Abandonamos, pues el método y durante una temporada, en la misma línea, ensayamos “el grito primario”, sistema
terapéutico que por poco no me lleva a la tumba con una crisis de asma
funcional, después de gritar desaforadamente durante una hora para echar afuera
el pavor del tránsito natal. Las terapias posteriores se fueron moderando, y
nos dedicamos a analizar mis sueños, de los que como recordarás, llegué a completar diez libretas, resultado de
las cuales, fue tu conclusión de que realmente yo había sido un niño abandonado,
puesto que mi madre no me había proporcionado la ternura que cualquier madre
aporta a un hijo de corta edad. Y que, de hecho, no importaba demasiado la realidad
de que ella siempre hubiera estado allí, y no se pareciera en absoluto a la bruja de
Hansel y Gretel, pues había formas de maltrato más sutiles que sin duda yo
había padecido sin ser consciente. Por aquella época, ya habían pasado alrededor
de diez años desde el inicio, empecé a notarte un tanto crispada por el hecho
de que ninguna de tus soluciones me sirviera, y se repitieran mis ansiedades, aunque,
todo hay que decirlo, el orfidal hacía que fueran menos intensas. Opinaste
entonces que, verdaderamente, si no había por mi parte una voluntad decidida de
cambio, mi mejoría definitiva se te antojaba imposible. Al parecer, por lo que
sea, yo no quería reconocer mis
auténticas necesidades, y eso hacía prácticamente nula la posibilidad de una evolución positiva de mis síntomas, por
lo que decidiste que quizás lo que necesitaba era una terapia integral, que
reuniera no solo los aspectos psicológicos de mi enfermedad (hacías mucho
hincapié en que me reconociera como enfermo), sino los físicos, de manera que
entre ambos provocaran una síntesis integradora de mi personalidad, y alcanzase
así el bienestar que yo mismo me negaba.
No se me olvda que estuvimos varios días practicando terapias alternativas de
tipo bioenergético ó similares en una habitación anexa a tu consulta, de las
que recuerdo especialmente dos. En una me dijiste que tomara conciencia de mi
ano estando sentado, para lo cual me indicaste en varias ocasiones que lo
movilizara y prestara atención de sus contracciones ya que habitualmente lo ignoramos. Lo hice con
tal dedicación varios días seguidos, y lo único que obtuve fue un fuerte
escozor con prurito, que justificaste
por un empeño excesivo en la tarea. Otro día, me esperaste en la sala con un
tambor y unos palillos y me sugeriste, yo estaba empezando a torcer el gesto, que
durante media hora me paseara a lo largo y ancho tocándolo al ritmo que se me
antojara, pero sin detenerme, pues el resultado solo podía verse cuando uno
llega prácticamente a la extenuación. La verdad es que al cuarto de hora estaba
harto y lo único que tenía es un dolor de cabeza inenarrable. Ahora comprendo
que a los catorce años del comienzo de la terapia, aquello empezaba a ser para ti una carga insufrible, y
a partir de entonces te dedicaste con toda claridad a culparme de mis dolencias.

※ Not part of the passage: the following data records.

/-- Scrubbing and the diagnostic reads (09 R366, R367, R371, R378; 10 R404, R405; 03 R103; 11 R453, R457; 21 R751): a way with a hard fault is
retired, GO clears VALID and the end of the read sets it beside the entry, and the probe answers with the map.
Where it goes beyond the words of the rules it says what the model chooses: log entries 60, 61 and 82. -/
def Obligations.ScrubAndDiagnostics : Prop :=
  (∀ (s : State) (k n w : Nat), s.boot.rstN = false → k < 18 → s.scrubbed k = true → s.jig = [] → w < 16 →
    ((s.slice k).sf = [] → exec (.sfScrubPass k []) s = .next (s.after (s.latentRan (unitSlice k) 1))) ∧
    ((s.slice k).hc = [] → exec (.hcScrubPass k []) s = .next (s.after (s.latentRan (unitSlice k) 7))) ∧
    (n < 65536 → (s.slice k).sf = [] → s.sfRetired k n w = false → (s.slice k).sfRet.length < 256 → ∃ u,
      exec (.sfScrubPass k [(n, w)]) s = .next (s.after u) ∧ (u.slice k).sfRet = (s.slice k).sfRet ++ [(n, w)] ∧
      u.fget F.SLC_SF_ECCCNT_CE k = min (s.fget F.SLC_SF_ECCCNT_CE k + 1) (onesMask F.SLC_SF_ECCCNT_CE.wid)) ∧
    (n < 1024 → (s.slice k).hc = [] → (s.slice k).memOps = [] → (s.slice k).hcRet.contains (n, w) = false →
      (s.slice k).hcRet.length < 128 → ∃ u, exec (.hcScrubPass k [(n, w)]) s = .next (s.after u) ∧
      (u.slice k).hcRet = (s.slice k).hcRet ++ [(n, w)])) ∧
  (∀ (s : State) (who : Party) (k : Nat) (v : Word) (i : BitVec 12), k < 18 →
    (s.takes who (slcReg k 0x838) → ∃ u, exec (.sfRdselGo who k v) s = .next (s.after u) ∧ (u.slice k).rdBusy = true ∧
      u.flag F.SLC_SF_RDDATA3_VALID k = false ∧ u.fget F.SLC_SF_RDSEL_SET k = getBits v 0 16 ∧
      u.fget F.SLC_SF_RDSEL_WAY k = getBits v 16 4) ∧
    (s.takes who (slcReg k 0x824) → exec (.sfLooseClear who k) s =
      .next (s.after (s.modSlice k (fun c => { c with allLoose := false, loose := [] })))) ∧
    (s.takes who (slcReg k 0xD18) → ∃ u, exec (.clampHselGo who k i) s = .next (s.after u) ∧ (u.slice k).hselBusy = true ∧
      u.flag F.SLC_CLAMP_HVAL0_VALID k = false ∧ u.fget F.SLC_CLAMP_HSEL_INDEX k = i.toNat) ∧
    (∀ l, s.takes who (slcReg k 0xD14) → s.logicalOn k = some l → (s.ent l i.toNat).st = .lock → ∃ u,
      exec (.clampBreak who k i) s = .next (s.after u) ∧ (u.ent l i.toNat).st = .broken ∧ (u.ent l i.toNat).cause = 3 ∧
      (u.ent l i.toNat).recs = [] ∧ ∀ r ∈ (s.ent l i.toNat).recs, r.role = .waiter →
        s.sends u (respTo r.m Op.lockBroken 0 false 0 [clampSlot (clHandle r.m) false 0 3])) ∧
    (s.takes who 0x144 → ∃ u, exec (.hprobeGo who v) s = .next (s.after u) ∧ u.probing = true ∧
      u.flag F.GLB_HPROBE_RES0_VALID = false ∧ u.fget F.GLB_HPROBE_ADDR_HI_ADDR_HI = getBits v 0 20)) ∧
  (∀ (s : State) (k : Nat), s.boot.rstN = false → k < 18 →
    (∀ e, (s.slice k).rdBusy = true → s.diagReady k = true → s.diagReads k = true →
      sfCheck (s.sfAt k (s.fget F.SLC_SF_RDSEL_SET k) (s.fget F.SLC_SF_RDSEL_WAY k)) = .good e → ∃ u,
      exec (.sfEntryReadDone k) s = .next (s.after u) ∧ (u.slice k).rdBusy = false ∧ u.flag F.SLC_SF_RDDATA3_VALID k = true ∧
      u.flag F.SLC_SF_RDDATA3_UE k = false ∧ (∀ i, i < 3 → u.fget F.SLC_SF_RDDATA_DATA k i = e.toNat / 2 ^ (32 * i) % 2 ^ 32) ∧
      u.fget F.SLC_SF_RDDATA3_DATA k = e.toNat / 2 ^ 96) ∧
    ((s.slice k).rdBusy = false → exec (.sfEntryReadDone k) s = .next (s.after s)) ∧
    (∀ l e, (s.slice k).hselBusy = true → s.awake k = true → s.srole k = .active → s.logicalOn k = some l →
      e = s.ent l (s.fget F.SLC_CLAMP_HSEL_INDEX k) → ∃ u, exec (.clampEntryReadDone k) s = .next (s.after u) ∧
      (u.slice k).hselBusy = false ∧ u.flag F.SLC_CLAMP_HVAL0_VALID k = true ∧ u.fget F.SLC_CLAMP_HVAL0_GEN k = e.gen.toNat ∧
      u.fget F.SLC_CLAMP_HVAL1_TENANT k = e.ten.toNat ∧ u.fget F.SLC_CLAMP_HVAL1_NODE k = e.src.toNat ∧
      (e.st = .free → u.fget F.SLC_CLAMP_HVAL0_STATE k = 0) ∧ (e.st = .broken → u.fget F.SLC_CLAMP_HVAL0_STATE k = 3)) ∧
    ((s.slice k).hselBusy = false → exec (.clampEntryReadDone k) s = .next (s.after s))) ∧
  (∀ (s : State) (a : Addr), s.boot.rstN = false → s.probing = true →
    a = addrOf (s.fget F.GLB_HPROBE_ADDR_LO_ADDR_LO) (s.fget F.GLB_HPROBE_ADDR_HI_ADDR_HI) → ∃ u,
    exec .hprobeDone s = .next (s.after u) ∧ u.probing = false ∧ u.flag F.GLB_HPROBE_RES0_VALID = true ∧
    u.fget F.GLB_HPROBE_RES1_HC_SET = hcSetOf a ∧ u.fget F.GLB_HPROBE_RES1_SF_SET = sfSetOf a ∧
    u.flag F.GLB_HPROBE_RES0_UNHOMED = (s.rangeOf a).isNone ∧
    ((s.rangeOf a).isSome = true → u.fget F.GLB_HPROBE_RES0_HASH = s.hash a % 256 ∧ u.fget F.GLB_HPROBE_RES0_LSLICE = s.logOf a % 16 ∧
      u.fget F.GLB_HPROBE_RES0_PSLICE = s.sliceOf a % 32))

/-- The home cache's mode, its maintenance operations and its range engine (10 R409, R411, R412, R415, R416, R419).
Where it goes beyond the words of the rules it says what the model chooses: log entries 21, 59 and 60. -/
def Obligations.HomeCacheMaintenance : Prop :=
  (∀ (s : State) (who : Party), s.takes who 0x6000 →
    (s.hcMode = 0 → ∃ u, exec (.hcDisableRequest who) s = .next (s.after u) ∧ u.hcMode = 1 ∧ u.flag F.HCM_MODE_STATUS_BUSY = true ∧
      u.flag F.HCM_MODE_STATUS_PEND_EN = false ∧ ((∃ k ∈ s.actives, (s.slice k).pwr ≠ .deep) →
        u.ctx0 = some { op := 1, base := 0, limit := 2 ^ 52 - 1, ten := none, ways := 0xFFFF })) ∧
    (s.hcMode = 1 → ∃ u, exec (.hcEnableRequest who) s = .next (s.after u) ∧ u.hcMode = 1 ∧ u.flag F.HCM_MODE_STATUS_PEND_EN = true) ∧
    (s.hcMode = 2 → ∃ u, exec (.hcEnableRequest who) s = .next (s.after u) ∧ u.hcMode = 0)) ∧
  (∀ s : State, s.boot.rstN = false →
    (s.hcDrained = true → ∃ u, exec .hcDrainComplete s = .next (s.after u) ∧ u.flag F.HCM_MODE_STATUS_BUSY = false ∧
      u.flag F.HCM_MODE_STATUS_PEND_EN = false ∧ u.hcMode = (if s.flag F.HCM_MODE_STATUS_PEND_EN then 0 else 2)) ∧
    (s.hcDrained = false → exec .hcDrainComplete s = .next (s.after s))) ∧
  (∀ (s : State) (who : Party) (v : Word) (c : Instr) (j : Nat),
    (c, j) ∈ [(Instr.hcmMopClean who v, 0), (.hcmMopCleanInv who v, 1), (.hcmMopInvClean who v, 2)] → s.takes who 0x6018 →
    (s.flag F.HCM_MOP_STATUS_BUSY = true → ∃ u, exec c s = .next (s.after u) ∧ u.flag F.HCM_MOP_STATUS_BUSY = true ∧
      u.fget F.HCM_MOP_STATUS_RESULT = s.fget F.HCM_MOP_STATUS_RESULT ∧ u.slices = s.slices) ∧
    (s.flag F.HCM_MOP_STATUS_BUSY = false → v.getLsbD 2 = false →
      s.rangeOf (addrOf (s.fget F.HCM_MOP_ADDR_LO_ADDR_LO) (s.fget F.HCM_MOP_ADDR_HI_ADDR_HI)) = none → ∃ u,
      exec c s = .next (s.after u) ∧ u.flag F.HCM_MOP_STATUS_BUSY = false ∧ u.fget F.HCM_MOP_STATUS_RESULT = 2 ∧ u.slices = s.slices ∧
      u.fget F.HCM_MOP_CMD_OP = j) ∧
    (s.flag F.HCM_MOP_STATUS_BUSY = false → v.getLsbD 2 = true → getBits v 21 5 ∉ s.actives → ∃ u, exec c s = .next (s.after u) ∧
      u.flag F.HCM_MOP_STATUS_BUSY = false ∧ u.fget F.HCM_MOP_STATUS_RESULT = 3 ∧ u.slices = s.slices) ∧
    (s.flag F.HCM_MOP_STATUS_BUSY = false → v.getLsbD 2 = true → getBits v 21 5 ∈ s.actives →
      (s.slice (getBits v 21 5)).hcRet.contains (getBits v 7 10, getBits v 17 4) = false → ∃ u, exec c s = .next (s.after u) ∧
      u.flag F.HCM_MOP_STATUS_BUSY = true ∧ u.fget F.HCM_MOP_STATUS_RESULT = 0)) ∧
  (∀ (s : State) (who : Party) (v : Word) (c : Instr) (j : Nat) (base limit : Addr),
    (c, j) ∈ [(Instr.hcmRngClean who v, 0), (.hcmRngCleanInv who v, 1), (.hcmRngInvClean who v, 2)] → s.takes who 0x6030 →
    base = addrOf (s.fget F.HCM_RNG_BASE_LO_ADDR_LO) (s.fget F.HCM_RNG_BASE_HI_ADDR_HI) →
    limit = addrOf (s.fget F.HCM_RNG_LIMIT_LO_ADDR_LO) (s.fget F.HCM_RNG_LIMIT_HI_ADDR_HI) →
    (s.hcMode = 1 → ∃ u, exec c s = .next (s.after u) ∧ u.flag F.HCM_RNG_STATUS_REJECTED = true ∧ u.ctx0 = s.ctx0) ∧
    (s.hcMode ≠ 1 → s.flag F.HCM_RNG_STATUS_BUSY = false → limit.toNat < base.toNat → ∃ u, exec c s = .next (s.after u) ∧
      u.flag F.HCM_RNG_STATUS_BUSY = false ∧ u.flag F.HCM_RNG_STATUS_REJECTED = false ∧ u.ctx0 = s.ctx0) ∧
    (s.hcMode ≠ 1 → s.flag F.HCM_RNG_STATUS_BUSY = false → base.toNat ≤ limit.toNat → (∃ k ∈ s.actives, (s.slice k).pwr ≠ .deep) → ∃ u x,
      exec c s = .next (s.after u) ∧ u.flag F.HCM_RNG_STATUS_BUSY = true ∧ u.ctx0 = some x ∧ x.op = j ∧ x.base = base.toNat ∧
      x.limit = limit.toNat)) ∧
  (∀ (s : State) (who : Party), s.takes who 0x6030 → s.ArraysWf →
    (s.flag F.HCM_RNG_STATUS_BUSY = true → ∃ u, exec (.hcmRngAbort who) s = .next (s.after u) ∧ u.flag F.HCM_RNG_STATUS_ABORTED = true) ∧
    (s.flag F.HCM_RNG_STATUS_BUSY = false → exec (.hcmRngAbort who) s = .next (s.after s))) ∧
  (∀ (s : State) (k : Nat) (j : RangeJob), s.boot.rstN = false → k ∈ s.actives → s.rangeOpen k 0 = 0 → s.ctxStopped 0 = false →
    (s.slice k).pwr ≠ .deep → s.ctx0 = some j → (s.slice k).walk0 < 1024 → ∃ u, exec (.rangeEngineSet k 0) s = .next (s.after u) ∧
    (u.slice k).walk0 = (s.slice k).walk0 + 1) ∧
  (∀ (s : State) (k : Nat), s.boot.rstN = false → s.ctx1 = none → exec (.rangeEngineSet k 1) s = .next (s.after s))

/-- The failure of a slice and the two scan-outs that follow (01 R27; 09 R372, R373; 13 R515 to R518; 19 R699).
Where it goes beyond the words of the rules it says what the model chooses: log entry 62. -/
def Obligations.SliceFailure : Prop :=
  (∀ (s : State) (k : Nat) (cause : BitVec 8), s.boot.rstN = false → k < 18 →
    exec (.sliceFault k cause) s = .next (s.after (s.react (.fence k cause))) ∧ (s.srole k = .fenced → s.fence k cause = s) ∧
    (s.srole k = .spare → ((s.fence k cause).srole k = .fenced ∧ (s.fence k cause).flag F.SAF_FAULT_FENCE = true ∧
      ((s.fence k cause).fget F.SAF_FENCED_FENCED).testBit k = true ∧
      (s.log.length < 256 → s.entryNow 0 none (unitSlice k) cause none ∈ (s.fence k cause).log)))) ∧
  (∀ (s : State) (k : Nat) (f : Failure), s.boot.rstN = false → k < 18 → (s.slice k).fail = some f →
    (f.hcDone = false → ∃ u, exec (.hcScanoutDone k) s = .next (s.after u) ∧ (u.slice k).fail = some { f with hcDone := true } ∧
      (u.slice k).hc = [] ∧ (u.slice k).lost = [] ∧ (u.lsl f.lsl).holdLinesUntil = f.at_ + s.maxTmo) ∧
    (f.hcDone = false → ∃ u, exec (.hcScanoutTimeout k) s = .next (s.after u) ∧ (u.slice k).fail = some { f with hcDone := true } ∧
      (u.slice k).hc = [] ∧ u.now = max s.now (f.at_ + usec 100) ∧ (u.lsl f.lsl).holdUntil = f.at_ + s.maxTmo) ∧
    (f.hcDone = true → exec (.hcScanoutDone k) s = .next (s.after s) ∧ exec (.hcScanoutTimeout k) s = .next (s.after s)) ∧
    (f.hcDone = true → ∃ u, exec (.evictionHoldEnd k) s = .next (s.after u) ∧ u.now = max s.now (f.at_ + s.maxTmo) ∧
      (u.lsl f.lsl).holdLines = [] ∧ (u.slice k).fail = (if f.sfDone then none else some f)) ∧
    (f.sfDone = false → ∃ u, exec (.sfScanoutDone k) s = .next (s.after u) ∧ (u.slice k).fail = some { f with sfDone := true } ∧
      (u.slice k).sf = []) ∧
    (f.sfDone = false → ∃ u, exec (.scanoutStall k) s = .next (s.after u) ∧ (u.slice k).fail = some { f with sfDone := true } ∧
      (u.slice k).sf = [] ∧ (∀ d ∈ s.dests f.lsl, u.flag F.SLC_SF_CENSUS_UNREAD d = true ∧ (d ≠ k → (u.slice d).allLoose = true ∧
        (u.slice d).loose = []))) ∧
    (f.sfDone = true → exec (.sfScanoutDone k) s = .next (s.after s) ∧ exec (.scanoutStall k) s = .next (s.after s))) ∧
  (∀ (s : State) (k : Nat), s.boot.rstN = false → k < 18 →
    (∀ c, (s.slice k).census = [c] → c.ready = true → c.next < 65536 → c.opened.length < 48 → ∃ u,
      exec (.censusSetStart k) s = .next (s.after u) ∧
      (u.slice k).census = [{ c with next := c.next + 1, opened := c.opened ++ [c.next] }]) ∧
    ((s.slice k).census = [] → exec (.censusSetStart k) s = .next (s.after s)))

/-- Live migration (13 R508 to R514, R528, R532, R533).
Where it goes beyond the words of the rules it says what the model chooses: log entry 63. -/
def Obligations.MigrationControl : Prop :=
  (∀ (s : State) (who : Party) (v : Word) (a b : Nat), s.takes who 0x320 → a = getBits v 0 5 → b = getBits v 8 5 →
    (s.mig = none → s.srole a = .active → (s.logicalOn a).isSome = true → s.srole b = .spare → s.predCause b = 0 → ∃ u,
      exec (.migStart who v) s = .next (s.after u) ∧ u.mig = some ⟨a, b, false, false⟩ ∧ u.srole b = .target ∧
      u.fget F.GLB_MIG_STATUS_STATE = 1 ∧ u.fget F.GLB_MIG_STATUS_WATERMARK = 0 ∧ u.fget F.GLB_MIG_CTL_SRC = a ∧
      u.fget F.GLB_MIG_CTL_DST = b) ∧
    (s.mig ≠ none ∨ s.srole a ≠ .active ∨ s.srole b ≠ .spare ∨ s.predCause b ≠ 0 → ∃ u, exec (.migStart who v) s = .next (s.after u) ∧
      u.mig = s.mig ∧ u.fget F.GLB_MIG_STATUS_STATE = 6 ∧ ∀ k, u.srole k = s.srole k)) ∧
  (∀ (s : State) (k d : Nat), s.boot.rstN = false → k < 18 → s.mig = none → s.predQ.find? (fun j => s.srole j == .active) = some k →
    (s.logicalOn k).isSome = true → s.spare = some d → ∃ u, exec (.migAutoStart k) s = .next (s.after u) ∧
    u.mig = some ⟨k, d, false, false⟩ ∧ u.srole d = .target ∧ u.fget F.GLB_MIG_STATUS_STATE = 1) ∧
  (∀ (s : State) (k : Nat), s.boot.rstN = false → s.mig ≠ none → exec (.migAutoStart k) s = .next (s.after s)) ∧
  (∀ (s : State) (who : Party), s.takes who 0x320 → s.ArraysWf → (s.mig = none → exec (.migAbort who) s = .next (s.after s)) ∧
    (∀ g, s.mig = some g → (s.slice g.src).ingress = [] → g.src ≠ g.dst → s.srole g.dst = .target → ∃ u,
      exec (.migAbort who) s = .next (s.after u) ∧ u.mig = none ∧ u.srole g.dst = .spare ∧ u.fget F.GLB_MIG_STATUS_STATE = 4)) ∧
  (∀ (s : State) (who : Party) (v : Word), s.takes who 0x324 → getBits v 0 17 ≤ 66560 →
    exec (.migLimitWrite who v) s = .next (s.after (s.fset F.GLB_MIG_LIMIT_LIMIT (getBits v 0 17)))) ∧
  (∀ s : State, s.boot.rstN = false →
    (∀ g, s.mig = some g → g.busy = false → g.handover = false → s.isSafe = false → s.watermark < s.fget F.GLB_MIG_LIMIT_LIMIT →
      s.watermark < 66560 → ∃ u, exec .migCopyUnit s = .next (s.after u) ∧ u.mig = some { g with busy := true } ∧ u.watermark = s.watermark) ∧
    (∀ g, s.mig = some g → g.busy = true ∨ g.handover = true ∨ s.fget F.GLB_MIG_LIMIT_LIMIT ≤ s.watermark →
      exec .migCopyUnit s = .next (s.after s)) ∧
    (∀ g l, s.mig = some g → g.handover = true → s.migDrained g.src = true → s.logicalOn g.src = some l → l < 16 → g.src ≠ g.dst →
      (s.slice g.src).ingress = [] → ∃ u, exec .migHandoverComplete s = .next (s.after u) ∧ u.mig = none ∧ u.physOf l = g.dst ∧
      u.srole g.dst = .active ∧ u.srole g.src = .fenced ∧ u.fget F.GLB_MIG_STATUS_STATE = 3) ∧
    (∀ g, s.mig = some g → g.handover = false → exec .migHandoverComplete s = .next (s.after s)) ∧
    (∀ d, s.flag F.GLB_SPR_STATUS_DEGRADED = true → s.pat.pm = some d → ∃ u, exec .replaceRequestPeriodic s = .next (s.after u) ∧
      u.replaceNo = s.replaceNo + 1 ∧ u.now = max s.now (s.replaceAt + msec 1024) ∧ u.replaceAt = u.now ∧
      ∃ m, s.sends u m ∧ m.op = Op.replaceRequest ∧ m.dst = d) ∧
    (s.flag F.GLB_SPR_STATUS_DEGRADED = false → exec .replaceRequestPeriodic s = .next (s.after s))) ∧
  (∀ (s : State) (who : Party), s.takes who 0x348 → exec (.lossLogNext who) s = .next (s.after { s with lossLog := s.lossLog.tail }))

Estabas harta de aquella especie de hijo tonto que te había salido, que además
se quejaba y empezaba a considerar que solo el orfidal y el vino tinto, combinados
moderadamente, le sumergían en un estado medianamente placentero. Fue entonces
cuando recurriste, en mi opinión, a tu última terapia, y en las sesiones te
sentabas frente a mi en minifalda y abriendo las piernas, de forma que si no te
veía las bragas, era porque yo estaba
sentado a contraluz, aunque si no me equivoco las llevabas negras, caladas y
con encajes. Acertaste, y desde que nos
acostamos me encuentro mucho mejor, nunca me gustaste demasiado, pero te
aplicas en el lance, aunque debo decir que son los polvos más caros de mi vida.
No te voy a dejar: me debes varios millones, y me los voy a cobrar.